-- ==== Sys2Proof/Laws/Decode.lean ====
section
/-! SUPPORT. The mask and match of a row, as conditions on the word's fields (30_encoding.md R80, R81). -/

namespace Sys2Proof

/-- A row with the full mask hits its own word only. -/
theorem hits_full_mask (p w : OpWord) : (Row.hits ⟨p, 0xFFFF⟩ w = true) ↔ w = p := by
  have h : w &&& 0xFFFF = w := by
    rw [show (0xFFFF : OpWord) = BitVec.allOnes 16 by decide, BitVec.and_allOnes]
  simp only [Row.hits, beq_iff_eq]
  rw [h]

/-- The decoder reads an operation only from a word its row hits, and FEED with the word's own `IMM`. -/
theorem decode_op {w : OpWord} {i : Instr} (h : decode w = .op i) : i ∈ candidates w ∧ (rowOf i).hits w = true := by
  unfold decode at h
  split at h
  · rename_i j hj
    cases h
    exact ⟨List.mem_of_find?_eq_some hj, by simpa using List.find?_some hj⟩
  · cases h

/-- The decoder rejects a word exactly when no row hits it (R83). -/
theorem decode_illegal_iff (w : OpWord) :
    (∃ why, decode w = .illegal why) ↔ ∀ i ∈ candidates w, (rowOf i).hits w = false := by
  unfold decode
  split
  · rename_i j hj
    have hm := List.mem_of_find?_eq_some hj
    have ht : (rowOf j).hits w = true := by simpa using List.find?_some hj
    constructor
    · rintro ⟨_, h⟩
      cases h
    · intro h
      rw [h j hm] at ht
      cases ht
  · rename_i hn
    exact ⟨fun _ i hi => by simpa using List.find?_eq_none.mp hn i hi, fun _ => ⟨_, rfl⟩⟩

/-- The rows do not overlap (R81): no word is hit by two rows. -/
theorem rows_disjoint : List.Pairwise (fun r q : Row => r.pattern &&& q.mask &&& r.mask ≠ q.pattern &&& r.mask)
    ((candidates 0).map rowOf) := by decide

end Sys2Proof
end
============
--- Work to complete ---
Copy exactly, please, the span of lines that begins at the line with "have hm := List.mem_of_find?_eq_some hj" and ends at the last line of the data, both included.

--- Result of the task ---
    have hm := List.mem_of_find?_eq_some hj
    have ht : (rowOf j).hits w = true := by simpa using List.find?_some hj
    constructor
    · rintro ⟨_, h⟩
      cases h
    · intro h
      rw [h j hm] at ht
      cases ht
  · rename_i hn
    exact ⟨fun _ i hi => by simpa using List.find?_eq_none.mp hn i hi, fun _ => ⟨_, rfl⟩⟩

/-- The rows do not overlap (R81): no word is hit by two rows. -/
theorem rows_disjoint : List.Pairwise (fun r q : Row => r.pattern &&& q.mask &&& r.mask ≠ q.pattern &&& r.mask)
    ((candidates 0).map rowOf) := by decide

end Sys2Proof
end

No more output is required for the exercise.